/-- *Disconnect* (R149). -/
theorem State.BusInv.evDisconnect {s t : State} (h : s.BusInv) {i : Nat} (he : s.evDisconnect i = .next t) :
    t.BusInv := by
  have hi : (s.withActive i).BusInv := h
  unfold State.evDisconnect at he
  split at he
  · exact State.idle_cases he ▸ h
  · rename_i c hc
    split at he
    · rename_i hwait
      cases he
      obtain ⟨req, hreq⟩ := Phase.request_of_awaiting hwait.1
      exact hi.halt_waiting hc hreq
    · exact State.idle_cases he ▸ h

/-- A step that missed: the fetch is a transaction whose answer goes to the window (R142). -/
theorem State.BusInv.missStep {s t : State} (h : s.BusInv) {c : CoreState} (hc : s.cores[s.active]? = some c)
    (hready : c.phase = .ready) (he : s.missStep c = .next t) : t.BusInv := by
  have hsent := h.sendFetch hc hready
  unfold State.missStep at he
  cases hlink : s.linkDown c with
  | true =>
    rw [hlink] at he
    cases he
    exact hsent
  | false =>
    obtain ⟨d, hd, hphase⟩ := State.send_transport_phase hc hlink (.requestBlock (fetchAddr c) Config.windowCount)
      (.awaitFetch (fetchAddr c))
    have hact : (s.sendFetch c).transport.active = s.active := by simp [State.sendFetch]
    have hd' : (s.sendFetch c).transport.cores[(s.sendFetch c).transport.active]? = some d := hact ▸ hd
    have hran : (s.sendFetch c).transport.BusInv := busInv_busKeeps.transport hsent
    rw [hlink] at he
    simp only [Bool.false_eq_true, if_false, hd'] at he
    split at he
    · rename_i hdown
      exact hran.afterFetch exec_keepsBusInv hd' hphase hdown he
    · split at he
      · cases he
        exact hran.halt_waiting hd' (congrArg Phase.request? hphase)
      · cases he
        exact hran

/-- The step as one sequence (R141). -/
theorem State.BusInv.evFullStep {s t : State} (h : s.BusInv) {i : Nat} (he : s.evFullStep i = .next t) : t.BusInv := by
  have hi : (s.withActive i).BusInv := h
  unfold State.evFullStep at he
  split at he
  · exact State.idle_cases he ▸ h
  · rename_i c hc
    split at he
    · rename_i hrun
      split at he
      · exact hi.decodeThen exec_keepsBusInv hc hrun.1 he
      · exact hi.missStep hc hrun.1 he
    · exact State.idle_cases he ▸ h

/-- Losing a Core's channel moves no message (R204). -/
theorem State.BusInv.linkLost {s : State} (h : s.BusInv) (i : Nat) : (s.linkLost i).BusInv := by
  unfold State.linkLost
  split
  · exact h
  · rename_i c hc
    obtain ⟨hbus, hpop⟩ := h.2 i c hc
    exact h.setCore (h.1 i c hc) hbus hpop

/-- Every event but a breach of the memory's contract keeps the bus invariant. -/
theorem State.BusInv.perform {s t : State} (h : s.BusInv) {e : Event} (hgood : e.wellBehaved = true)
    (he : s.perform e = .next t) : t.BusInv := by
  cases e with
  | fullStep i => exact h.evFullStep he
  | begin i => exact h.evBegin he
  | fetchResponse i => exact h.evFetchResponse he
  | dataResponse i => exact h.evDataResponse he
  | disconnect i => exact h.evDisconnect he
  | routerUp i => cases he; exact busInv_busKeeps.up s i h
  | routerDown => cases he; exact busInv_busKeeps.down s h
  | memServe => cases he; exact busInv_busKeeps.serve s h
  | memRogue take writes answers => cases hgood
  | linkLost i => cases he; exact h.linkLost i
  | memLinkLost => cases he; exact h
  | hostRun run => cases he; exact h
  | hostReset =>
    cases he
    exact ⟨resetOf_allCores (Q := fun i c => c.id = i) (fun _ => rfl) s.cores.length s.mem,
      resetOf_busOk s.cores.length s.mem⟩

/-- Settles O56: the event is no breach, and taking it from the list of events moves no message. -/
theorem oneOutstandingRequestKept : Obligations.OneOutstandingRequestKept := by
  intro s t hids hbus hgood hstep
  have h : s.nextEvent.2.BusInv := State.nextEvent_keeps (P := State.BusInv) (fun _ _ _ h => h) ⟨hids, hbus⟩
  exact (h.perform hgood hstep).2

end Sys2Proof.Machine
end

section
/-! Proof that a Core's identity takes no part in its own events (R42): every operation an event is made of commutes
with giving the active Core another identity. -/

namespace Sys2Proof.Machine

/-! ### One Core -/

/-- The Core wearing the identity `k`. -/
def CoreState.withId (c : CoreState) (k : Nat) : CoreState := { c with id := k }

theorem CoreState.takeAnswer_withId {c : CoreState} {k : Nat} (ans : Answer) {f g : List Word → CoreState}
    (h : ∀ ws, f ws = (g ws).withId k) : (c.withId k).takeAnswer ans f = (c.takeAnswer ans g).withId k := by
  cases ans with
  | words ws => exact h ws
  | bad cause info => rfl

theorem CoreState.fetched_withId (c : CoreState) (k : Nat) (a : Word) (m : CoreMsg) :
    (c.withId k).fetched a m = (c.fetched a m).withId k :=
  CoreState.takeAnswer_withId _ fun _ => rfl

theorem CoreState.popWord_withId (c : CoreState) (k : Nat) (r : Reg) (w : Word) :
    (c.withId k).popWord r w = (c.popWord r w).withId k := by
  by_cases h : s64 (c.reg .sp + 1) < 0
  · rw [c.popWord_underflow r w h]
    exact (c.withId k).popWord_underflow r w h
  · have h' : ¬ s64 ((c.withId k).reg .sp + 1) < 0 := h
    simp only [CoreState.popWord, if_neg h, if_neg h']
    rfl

◆ What to produce ◆
The answer consists of the lines above that include the word "simp", each copied exactly.

◆ Written response ◆
    have hact : (s.sendFetch c).transport.active = s.active := by simp [State.sendFetch]
    simp only [Bool.false_eq_true, if_false, hd'] at he
    simp only [CoreState.popWord, if_neg h, if_neg h']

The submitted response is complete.